Rural Spotlight

Medicaid Saves Lives

Appalachian advocates draw on personal experience

In the Summer of 2025, Congress and the president cut over a trillion dollars from Medicaid health insurance. Marcia Dinkins wants everyone to understand the life-and-death consequences.

This year, Dinkins’ adult daughter in rural Michigan was hospitalized multiple times with a raging infection of her pancreas, spleen, and gallbladder.

Surgery saved her daughter’s life. That surgery was possible because of Medicaid.

Dinkins is a parent and grandparent who does everything possible to protect the health and safety of her loved ones. When her kids were young, poor air quality and environmental hazards caused the family physical, mental, and financial anguish. Now, her three adult children have serious medical issues, including seizures and pulmonary embolisms.

The Dinkins family isn’t the only one impacted by federal healthcare policy. She founded the Black Appalachian Coalition to close race and gender health disparities. Through her work in the Bluegrass region of Kentucky, she met Linda Brown. Like Dinkins, Brown is a staunch advocate for affordable health care, driven by personal experience.

Brown had a medical emergency and spent nine days in the hospital. “I didn’t know if I would live, yet I never had to wonder how I would pay. Medicaid and the Affordable Care Act saved my life,” she said. “[Affordable health care] let me focus on healing, on breathing, on being a mother, instead of drowning in fear of medical bills.” 

As Brown recovered, she felt hopeful. She could take care of herself and her son, and help others in the community. 
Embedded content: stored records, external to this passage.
theorem State.syncIn_within {M : Foot} (hM : Foot.Sub 0xc00018600000000000000000000000000000000000000200000000830000000000000000000000000000027f9000010000000000000898000000000000000000000000000000000000000000000 M) {s₀ s : State} (h_s : Within M s₀ s) (ofs : Nat)  :
    Within M s₀ (State.syncIn s ofs) := by
  unfold State.syncIn
  repeat' (first
    | with_reducible assumption
    | (refine Foot.Sub.has hM ?_; decide)
    | (refine Foot.Sub.trans ?_ hM; decide)
    | (extract_lets +onlyGivenNames x; refine Within.cut (x := x) ?_ ?_; (on_goal 2 => (clear_value x; revert x; intro _ _)); (on_goal 1 => (unfold x; clear x)))
    | (extract_lets +onlyGivenNames x; refine Within.cut (x := x.1) ?_ ?_; (on_goal 2 => (clear_value x; revert x; intro _ _)); (on_goal 1 => (unfold x; clear x)))
    | (extract_lets +onlyGivenNames x; clear_value x; revert x; intro _)
    | with_reducible refine State.wr_within ?_ _ _ _ ?_
    | with_reducible refine State.raisePkg_within ?_ ?_ _ _
    | with_reducible refine Within.on ?_ fun _ _ => ?_
    | split
    | (with_reducible refine Within.of_eq (by with_reducible assumption) ?_)
    | (intro _))

theorem State.unfence_within {M : Foot} (hM : Foot.Sub 0xc000186000000000000000000000000c449a980000030200000000830000000400000000000000000000027f9000008600000000000898000000000000000000000000000000000000000000001 M) {s₀ s : State} (h_s : Within M s₀ s) (p : Nat)  :
    Within M s₀ (State.unfence s p) := by
  unfold State.unfence
  repeat' (first
    | with_reducible assumption
    | (refine Foot.Sub.has hM ?_; decide)
    | (refine Foot.Sub.trans ?_ hM; decide)
    | (extract_lets +onlyGivenNames x; refine Within.cut (x := x) ?_ ?_; (on_goal 2 => (clear_value x; revert x; intro _ _)); (on_goal 1 => (unfold x; clear x)))
    | (extract_lets +onlyGivenNames x; refine Within.cut (x := x.1) ?_ ?_; (on_goal 2 => (clear_value x; revert x; intro _ _)); (on_goal 1 => (unfold x; clear x)))
    | (extract_lets +onlyGivenNames x; clear_value x; revert x; intro _)
    | with_reducible refine State.wr_within ?_ _ _ _ ?_
    | with_reducible refine State.setPort_within ?_ ?_ _ _
    | with_reducible refine State.syncPorts_within ?_ ?_
    | split
    | (with_reducible refine Within.of_eq (by with_reducible assumption) ?_))

end Sys2Proof.Machine
end

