-- ==== Sys2Proof/Laws/ServiceOpsWithin.lean ====
section
/-!
SUPPORT. What each operation of Machine/ServiceOps.lean may change (`Within`), and that it keeps the state sound.
-/

namespace Sys2Proof.Machine

set_option linter.all false

theorem State.print_within {M : Foot} (hM : Foot.Sub 0x20000000000000000000000000000000000000000000000000000000000000000000000000000000000000000000000000000000000000000000000000000000000000000000000000000 M) {s₀ s : State} (h_s : Within M s₀ s) (bytes : List Byte)  :
    Within M s₀ (State.print s bytes) := by
  unfold State.print
  repeat' (first
    | with_reducible assumption
    | (refine Foot.Sub.has hM ?_; decide)
    | (refine Foot.Sub.trans ?_ hM; decide)
    | with_reducible refine State.emit_within ?_ ?_ _
    | split
    | (with_reducible refine Within.of_eq (by with_reducible assumption) ?_))

theorem State.consoleLine_within {M : Foot} (hM : Foot.Sub 0x20000000000000000000000000000000000000000000000000000000000000000000000000000000000000000000000000000000000000000000000000000000000000000000000000000 M) {s₀ s : State} (h_s : Within M s₀ s) (bytes : List Byte)  :
    Within M s₀ (State.consoleLine s bytes) := by
  unfold State.consoleLine
  repeat' (first
    | with_reducible assumption
    | (refine Foot.Sub.has hM ?_; decide)
    | (refine Foot.Sub.trans ?_ hM; decide)
    | (split <;> (refine Foot.Sub.has hM ?_; decide))
    | with_reducible refine State.print_within ?_ ?_ _
    | with_reducible refine Within.ite ?_ ?_
    | with_reducible refine Within.ite_fst ?_ ?_
    | split
    | (with_reducible refine Within.of_eq (by with_reducible assumption) ?_))

theorem State.consoleOk_within {M : Foot} (hM : Foot.Sub 0x20000000000000000000000000000000000000000000000000000000000000000000000000000000000000000000000000000000000000000000000000000000000000000000000000000 M) {s₀ s : State} (h_s : Within M s₀ s) (more : List Byte)  :
    Within M s₀ (State.consoleOk s more) := by
  unfold State.consoleOk
  repeat' (first
    | with_reducible assumption
    | (refine Foot.Sub.has hM ?_; decide)
    | (refine Foot.Sub.trans ?_ hM; decide)
    | with_reducible refine State.consoleLine_within ?_ ?_ _
    | split
    | (with_reducible refine Within.of_eq (by with_reducible assumption) ?_))

theorem State.consoleErr_within {M : Foot} (hM : Foot.Sub 0x20000000000000000000000000000000000000000000000000000000000000000000000000000000000000000000000000000000000000000000000000000000000000000000000000000 M) {s₀ s : State} (h_s : Within M s₀ s) (code : Nat)  :
    Within M s₀ (State.consoleErr s code) := by
  unfold State.consoleErr
  repeat' (first
    | with_reducible assumption
    | (refine Foot.Sub.has hM ?_; decide)
    | (refine Foot.Sub.trans ?_ hM; decide)
    | with_reducible refine State.consoleLine_within ?_ ?_ _
    | split
    | (with_reducible refine Within.of_eq (by with_reducible assumption) ?_))

theorem State.console_within {M : Foot} (hM : Foot.Sub 0x20000000000000000000000000000000000200000000000000000000000000000000000000000000000000000000000000000000000000000000000000000000000000000000000000000 M) {s₀ s : State} (h_s : Within M s₀ s) (inRom : Bool) (whenLocked : Bool) (f : State → State) (h_f : ∀ u, Within M s₀ u → Within M s₀ (f u)) :
    Within M s₀ (State.console s inRom whenLocked f) := by
  unfold State.console
  repeat' (first
    | with_reducible assumption
    | (refine Foot.Sub.has hM ?_; decide)
    | (refine Foot.Sub.trans ?_ hM; decide)
    | (extract_lets +onlyGivenNames x; refine Within.cut (x := x) ?_ ?_; (on_goal 2 => (clear_value x; revert x; intro _ _)); (on_goal 1 => (unfold x; clear x)))
    | (extract_lets +onlyGivenNames x; refine Within.cut (x := x.1) ?_ ?_; (on_goal 2 => (clear_value x; revert x; intro _ _)); (on_goal 1 => (unfold x; clear x)))
    | (extract_lets +onlyGivenNames x; clear_value x; revert x; intro _)
    | with_reducible refine State.wr_within ?_ _ _ _ ?_
    | with_reducible refine State.consoleErr_within ?_ ?_ _
    | with_reducible refine Within.ite ?_ ?_
    | with_reducible refine Within.ite_fst ?_ ?_
    | split
    | with_reducible apply h_f
    | (with_reducible refine Within.of_eq (by with_reducible assumption) ?_))

theorem State.lineIn_within {M : Foot} (hM : Foot.Sub 0x20000000000000000000000000000000000200000000000000000000000000000000000000000000000000000000000000000000000000000000000000000000000000000000000000000 M) {s₀ s : State} (h_s : Within M s₀ s) (chars : List Byte)  :
    Within M s₀ (State.lineIn s chars) := by
  unfold State.lineIn
  repeat' (first
    | with_reducible assumption
    | (refine Foot.Sub.has hM ?_; decide)
    | (refine Foot.Sub.trans ?_ hM; decide)
    | (extract_lets +onlyGivenNames x; refine Within.cut (x := x) ?_ ?_; (on_goal 2 => (clear_value x; revert x; intro _ _)); (on_goal 1 => (unfold x; clear x)))
    | (extract_lets +onlyGivenNames x; refine Within.cut (x := x.1) ?_ ?_; (on_goal 2 => (clear_value x; revert x; intro _ _)); (on_goal 1 => (unfold x; clear x)))
    | (extract_lets +onlyGivenNames x; clear_value x; revert x; intro _)
    | with_reducible refine State.print_within ?_ ?_ _
    | with_reducible refine State.wr_within ?_ _ _ _ ?_
    | with_reducible refine State.consoleErr_within ?_ ?_ _
    | with_reducible refine Within.on ?_ fun _ _ => ?_
    | with_reducible refine Within.foldl ?_ fun _ _ _ => ?_
    | with_reducible refine Within.foldl_fst ?_ fun _ _ _ => ?_
    | with_reducible refine Within.ite ?_ ?_
    | with_reducible refine Within.ite_fst ?_ ?_
    | split
    | (with_reducible refine Within.of_eq (by with_reducible assumption) ?_)
    | (intro _))

theorem State.lockEvent_within {M : Foot} (hM : Foot.Sub 0xc00018600000000000000000000000000000000000000200000000830000000000000000000000000000027f9000000000000000000898000000000000000000000000000000000000000000000 M) {s₀ s : State} (h_s : Within M s₀ s)   :
    Within M s₀ (State.lockEvent s) := by
  unfold State.lockEvent
  repeat' (first
    | with_reducible assumption
    | (refine Foot.Sub.has hM ?_; decide)
    | (refine Foot.Sub.trans ?_ hM; decide)
    | with_reducible refine State.raisePkg_within ?_ ?_ _ _
    | split
    | (with_reducible refine Within.of_eq (by with_reducible assumption) ?_))

theorem State.setLocked_within {M : Foot} (hM : Foot.Sub 0xc00018600000000000000000000000000000000000000200000000830000000000000000000000000000027f9000020000000000000898000000000000000000000000000000000000000000000 M) {s₀ s : State} (h_s : Within M s₀ s) (v : Nat)  :
    Within M s₀ (State.setLocked s v) := by
  unfold State.setLocked
  repeat' (first
    | with_reducible assumption
    | (refine Foot.Sub.has hM ?_; decide)
    | (refine Foot.Sub.trans ?_ hM; decide)
    | with_reducible refine State.wr_within ?_ _ _ _ ?_
    | with_reducible refine State.lockEvent_within ?_ ?_
    | with_reducible refine Within.ite ?_ ?_
    | with_reducible refine Within.ite_fst ?_ ?_
    | split
    | (with_reducible refine Within.of_eq (by with_reducible assumption) ?_))
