-- ==== Sys2Proof/Laws/PeriodOpsWithin.lean ====
section
/-!
SUPPORT. What each operation of Machine/PeriodOps.lean may change (`Within`), and that it keeps the state sound.
-/

namespace Sys2Proof.Machine

set_option linter.all false

theorem State.requestField_within {M : Foot} (hM : Foot.Sub 0xc18fbb6084000000000000000000000000000000000002000080008380800000840008803c0000000000067ff00000001e53c008200899040100000000028068006000200000000000080200000 M) {s₀ s : State} (h_s : Within M s₀ s) (r : Request) (code : Nat)  :
    Within M s₀ (State.requestField s r code) := by
  unfold State.requestField
  repeat' (first
    | with_reducible assumption
    | (refine Foot.Sub.has hM ?_; decide)
    | (refine Foot.Sub.trans ?_ hM; decide)
    | (extract_lets +onlyGivenNames x; refine Within.cut (x := x) ?_ ?_; (on_goal 2 => (clear_value x; revert x; intro _ _)); (on_goal 1 => (unfold x; clear x)))
    | (extract_lets +onlyGivenNames x; refine Within.cut (x := x.1) ?_ ?_; (on_goal 2 => (clear_value x; revert x; intro _ _)); (on_goal 1 => (unfold x; clear x)))
    | (extract_lets +onlyGivenNames x; clear_value x; revert x; intro _)
    | with_reducible refine State.wr_within ?_ _ _ _ ?_
    | with_reducible refine State.accStart_within ?_ ?_ _ _
    | with_reducible refine State.rethread_within ?_ ?_ _ _
    | with_reducible refine State.rtOver_within ?_ ?_ _ _ _
    | with_reducible refine Within.on ?_ fun _ _ => ?_
    | split
    | (with_reducible refine Within.of_eq (by with_reducible assumption) ?_)
    | (intro _))

theorem State.requestGo_within {M : Foot} (hM : Foot.Sub 0xe1efb9e8fe00000000000000001800000000000028000e0000810483c0800000101eff943fec178c0000067ff0000e001e53c00c200899045f1c000000028068f8602820020000000a880300000 M) {s₀ s : State} (h_s : Within M s₀ s) (r : Request)  :
    Within M s₀ (State.requestGo s r) := by
  unfold State.requestGo
  repeat' (first
    | with_reducible assumption
    | (refine Foot.Sub.has hM ?_; decide)
    | (refine Foot.Sub.trans ?_ hM; decide)
    | (extract_lets +onlyGivenNames x; refine Within.cut (x := x) ?_ ?_; (on_goal 2 => (clear_value x; revert x; intro _ _)); (on_goal 1 => (unfold x; clear x)))
    | (extract_lets +onlyGivenNames x; refine Within.cut (x := x.1) ?_ ?_; (on_goal 2 => (clear_value x; revert x; intro _ _)); (on_goal 1 => (unfold x; clear x)))
    | (extract_lets +onlyGivenNames x; clear_value x; revert x; intro _)
    | with_reducible refine State.startMode_within ?_ ?_ _ _
    | with_reducible refine State.wr_within ?_ _ _ _ ?_
    | with_reducible refine State.armEffect_within ?_ ?_ _ _ _ _
    | with_reducible refine State.accStart_within ?_ ?_ _ _
    | with_reducible refine State.timStart_within ?_ ?_ _ _ _
    | with_reducible refine State.combGo_within ?_ ?_ _ _ _
    | with_reducible refine State.rethread_within ?_ ?_ _ _
    | with_reducible refine State.rtGo_within ?_ ?_ _ _
    | with_reducible refine State.storeGo_within ?_ ?_
    | with_reducible refine State.refitGo_within ?_ ?_
    | with_reducible refine State.claim_within ?_ ?_ _
    | with_reducible refine State.testAdmitted_within ?_ ?_
    | with_reducible refine Within.on ?_ fun _ _ => ?_
    | with_reducible refine Within.ite ?_ ?_
    | with_reducible refine Within.ite_fst ?_ ?_
    | split
    | (with_reducible refine Within.of_eq (by with_reducible assumption) ?_)
    | (intro _))

theorem State.requestEnd_within {M : Foot} (hM : Foot.Sub 0xc0001b600000000000000000000000000000000000000200000000830000000000000000000000000000027f9000000000000000200898000000000000000000000000000000000000000000000 M) {s₀ s : State} (h_s : Within M s₀ s) (x : Deferred) (code : Nat)  :
    Within M s₀ (State.requestEnd s x code) := by
  unfold State.requestEnd
  repeat' (first
    | with_reducible assumption
    | (refine Foot.Sub.has hM ?_; decide)
    | (refine Foot.Sub.trans ?_ hM; decide)
    | (extract_lets +onlyGivenNames x; refine Within.cut (x := x) ?_ ?_; (on_goal 2 => (clear_value x; revert x; intro _ _)); (on_goal 1 => (unfold x; clear x)))
    | (extract_lets +onlyGivenNames x; refine Within.cut (x := x.1) ?_ ?_; (on_goal 2 => (clear_value x; revert x; intro _ _)); (on_goal 1 => (unfold x; clear x)))
    | (extract_lets +onlyGivenNames x; clear_value x; revert x; intro _)
    | with_reducible refine State.finish_within ?_ ?_ _ _ _
    | split
    | (with_reducible refine Within.of_eq (by with_reducible assumption) ?_))

theorem State.requestStarted_within {M : Foot} (hM : Foot.Sub 0xc0001b600000000000000000000000000000000000000200000000830000000000000000000000000000027f9000000000000000200898000000000000000000000000000000000000000000000 M) {s₀ s : State} (h_s : Within M s₀ s) (x : Deferred)  :
    Within M s₀ (State.requestStarted s x) := by
  unfold State.requestStarted
  repeat' (first
    | with_reducible assumption
    | (refine Foot.Sub.has hM ?_; decide)
    | (refine Foot.Sub.trans ?_ hM; decide)
    | (extract_lets +onlyGivenNames x; refine Within.cut (x := x) ?_ ?_; (on_goal 2 => (clear_value x; revert x; intro _ _)); (on_goal 1 => (unfold x; clear x)))
    | (extract_lets +onlyGivenNames x; refine Within.cut (x := x.1) ?_ ?_; (on_goal 2 => (clear_value x; revert x; intro _ _)); (on_goal 1 => (unfold x; clear x)))
    | (extract_lets +onlyGivenNames x; clear_value x; revert x; intro _)
    | with_reducible refine State.raise_within ?_ ?_ _ _ _
    | with_reducible refine State.finish_within ?_ ?_ _ _ _
    | with_reducible refine Within.ite ?_ ?_
    | with_reducible refine Within.ite_fst ?_ ?_
    | split
    | with_reducible refine Within.set_outstanding ?_ _ ?_
    | (with_reducible refine Within.of_eq (by with_reducible assumption) ?_))

theorem State.dropDeferred_within {M : Foot} (hM : Foot.Sub 0x10000000000000000000000000000000000000000000000000000000000000000000000000000000000000000000000008000000000000000000000000000000000000000000000000000000 M) {s₀ s : State} (h_s : Within M s₀ s) (x : Deferred)  :
    Within M s₀ (State.dropDeferred s x) := by
  unfold State.dropDeferred
  repeat' (first
    | with_reducible assumption
    | (refine Foot.Sub.has hM ?_; decide)
    | (refine Foot.Sub.trans ?_ hM; decide)
    | (extract_lets +onlyGivenNames x; refine Within.cut (x := x) ?_ ?_; (on_goal 2 => (clear_value x; revert x; intro _ _)); (on_goal 1 => (unfold x; clear x)))
    | (extract_lets +onlyGivenNames x; refine Within.cut (x := x.1) ?_ ?_; (on_goal 2 => (clear_value x; revert x; intro _ _)); (on_goal 1 => (unfold x; clear x)))
    | (extract_lets +onlyGivenNames x; clear_value x; revert x; intro _)
    | with_reducible refine State.syncDeferred_within ?_ ?_
    | split
    | with_reducible refine Within.set_deferred ?_ _ ?_
    | (with_reducible refine Within.of_eq (by with_reducible assumption) ?_))

theorem State.tryHead_within {M : Foot} (hM : Foot.Sub 0xe1efbbe8fe00000000000000001800000000000028000e0000810483c0800000941eff943fec178c0000067ff0000e001e53c00c200899045f1c000000028068f8602820020000080a880300000 M) {s₀ s : State} (h_s : Within M s₀ s) (x : Deferred)  :
    Within M s₀ (State.tryHead s x).1 := by
  unfold State.tryHead
  repeat' (first
    | with_reducible assumption
    | (refine Foot.Sub.has hM ?_; decide)
    | (refine Foot.Sub.trans ?_ hM; decide)
    | (extract_lets +onlyGivenNames x; refine Within.cut (x := x) ?_ ?_; (on_goal 2 => (clear_value x; revert x; intro _ _)); (on_goal 1 => (unfold x; clear x)))
    | (extract_lets +onlyGivenNames x; refine Within.cut (x := x.1) ?_ ?_; (on_goal 2 => (clear_value x; revert x; intro _ _)); (on_goal 1 => (unfold x; clear x)))
    | (extract_lets +onlyGivenNames x; clear_value x; revert x; intro _)
    | with_reducible refine State.dropDeferred_within ?_ ?_ _
    | with_reducible refine State.recordSeqCheck_within ?_ ?_ _ _ _
    | with_reducible refine State.requestField_within ?_ ?_ _ _
    | with_reducible refine State.requestEnd_within ?_ ?_ _ _
    | with_reducible refine State.charge_within ?_ ?_ _ _ _
    | with_reducible refine State.raisePkg_within ?_ ?_ _ _
    | with_reducible refine State.requestStarted_within ?_ ?_ _
    | with_reducible refine State.requestGo_within ?_ ?_ _
    | with_reducible refine Within.ite ?_ ?_
    | with_reducible refine Within.ite_fst ?_ ?_
    | split
    | (with_reducible refine Within.of_eq (by with_reducible assumption) ?_))

theorem State.tryQueues_within {M : Foot} (hM : Foot.Sub 0xe1efbbe8fe00000000000000001800000000000028000e0000810483c0800000941eff943fec178c0000067ff0000e001e53c00c200899045f1c000000028068f8602820020000080a880300000 M) {s₀ s : State} (h_s : Within M s₀ s) (d n : Nat) :
    Within M s₀ (State.tryQueues d n s) := by
  induction n generalizing s with
  | zero => exact h_s
  | succ n ih =>
    unfold State.tryQueues
    have head : ∀ (u : State) (o : Option Deferred), Within M s₀ u →
        Within M s₀ (match o with | some x => u.tryHead x | none => (u, false)).1 := fun u o hu => by
      cases o
      · exact hu
      · exact State.tryHead_within (Foot.Sub.trans (by decide) hM) hu _
    extract_lets r q
    split
    · exact ih (head _ _ (head _ _ h_s))
    · exact head _ _ (head _ _ h_s)

theorem State.tryDeferred_within {M : Foot} (hM : Foot.Sub 0xe1efbbe8fe00000000000000001800000000000028000e0000810483c0800000941eff943fec178c0000067ff0000e001e53c00c200899045f1c000000028068f8602820020000080a880300000 M) {s₀ s : State} (h_s : Within M s₀ s)   :
    Within M s₀ (State.tryDeferred s) := by
  unfold State.tryDeferred
  repeat' (first
    | with_reducible assumption
    | (refine Foot.Sub.has hM ?_; decide)
    | (refine Foot.Sub.trans ?_ hM; decide)
    | with_reducible refine State.tryQueues_within ?_ ?_ _ _
    | with_reducible refine Within.each ?_ fun _ _ _ => ?_
    | split
    | (with_reducible refine Within.of_eq (by with_reducible assumption) ?_))

theorem State.setShares_within {M : Foot} (hM : Foot.Sub 0x4000000000000000000000000000000000000000000000000000000 M) {s₀ s : State} (h_s : Within M s₀ s)   :
    Within M s₀ (State.setShares s) := by
  unfold State.setShares
  repeat' (first
    | with_reducible assumption
    | (refine Foot.Sub.has hM ?_; decide)
    | (refine Foot.Sub.trans ?_ hM; decide)
    | (extract_lets +onlyGivenNames x; refine Within.cut (x := x) ?_ ?_; (on_goal 2 => (clear_value x; revert x; intro _ _)); (on_goal 1 => (unfold x; clear x)))
    | (extract_lets +onlyGivenNames x; refine Within.cut (x := x.1) ?_ ?_; (on_goal 2 => (clear_value x; revert x; intro _ _)); (on_goal 1 => (unfold x; clear x)))
    | (extract_lets +onlyGivenNames x; clear_value x; revert x; intro _)
    | with_reducible refine State.wr_within ?_ _ _ _ ?_
    | with_reducible refine Within.each ?_ fun _ _ _ => ?_
    | split
    | (with_reducible refine Within.of_eq (by with_reducible assumption) ?_))

theorem State.setCommitted_within {M : Foot} (hM : Foot.Sub 0x2000000000000000000000000000000000000000000000000000000000000000000000000000000000000000000000002000000000000000000000000000000000000000000000000000000 M) {s₀ s : State} (h_s : Within M s₀ s)   :
    Within M s₀ (State.setCommitted s) := by
  unfold State.setCommitted
  repeat' (first
    | with_reducible assumption
    | (refine Foot.Sub.has hM ?_; decide)
    | (refine Foot.Sub.trans ?_ hM; decide)
    | (extract_lets +onlyGivenNames x; refine Within.cut (x := x) ?_ ?_; (on_goal 2 => (clear_value x; revert x; intro _ _)); (on_goal 1 => (unfold x; clear x)))
    | (extract_lets +onlyGivenNames x; refine Within.cut (x := x.1) ?_ ?_; (on_goal 2 => (clear_value x; revert x; intro _ _)); (on_goal 1 => (unfold x; clear x)))
    | (extract_lets +onlyGivenNames x; clear_value x; revert x; intro _)
    | with_reducible refine State.wr_within ?_ _ _ _ ?_
    | split
    | with_reducible refine Within.set_committed ?_ _ ?_
    | (with_reducible refine Within.of_eq (by with_reducible assumption) ?_))

theorem State.correctCost_within {M : Foot} (hM : Foot.Sub 0x400000000000000000000000000000000000000000000000000000000000000000 M) {s₀ s : State} (h_s : Within M s₀ s) (n : Nat) (measured : Nat)  :
    Within M s₀ (State.correctCost s n measured) := by
  unfold State.correctCost
  repeat' (first
    | with_reducible assumption
    | (refine Foot.Sub.has hM ?_; decide)
    | (refine Foot.Sub.trans ?_ hM; decide)
    | (extract_lets +onlyGivenNames x; refine Within.cut (x := x) ?_ ?_; (on_goal 2 => (clear_value x; revert x; intro _ _)); (on_goal 1 => (unfold x; clear x)))
    | (extract_lets +onlyGivenNames x; refine Within.cut (x := x.1) ?_ ?_; (on_goal 2 => (clear_value x; revert x; intro _ _)); (on_goal 1 => (unfold x; clear x)))
    | (extract_lets +onlyGivenNames x; clear_value x; revert x; intro _)
    | with_reducible refine State.wr_within ?_ _ _ _ ?_
    | with_reducible refine State.inc_within ?_ _ _ ?_
    | with_reducible refine Within.on ?_ fun _ _ => ?_
    | split
    | (with_reducible refine Within.of_eq (by with_reducible assumption) ?_)
    | (intro _))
Now, she’s a Black Appalachian Coalition trainer and supports people to share their story and point us towards solutions. Ten million Americans will lose health care coverage because of the federal cuts. Without medical coverage and funding for health care institutions, people will lose access to maternal health care, mental health and drug treatment, and preventative and primary care. Health care providers will cut services or shut down.

“We will see an increase in emergency room visits, and the burden of the costs will be shifted to already stretched communities,” she said. Dinkins notes that hospitals rely on Medicaid payments to remain open. Rural areas already experience slow care, but with the cuts, we will have no care, she continued.

Rural residents are demanding that Congress reverse cuts, expand coverage, lower prescription drug prices, and ensure access to health care. “The current attacks on Medicaid are not just policy choices,” Dinkins said. “They are signing people’s death certificates before they ever see a physician, denying them the prescriptions and care that could save their lives.”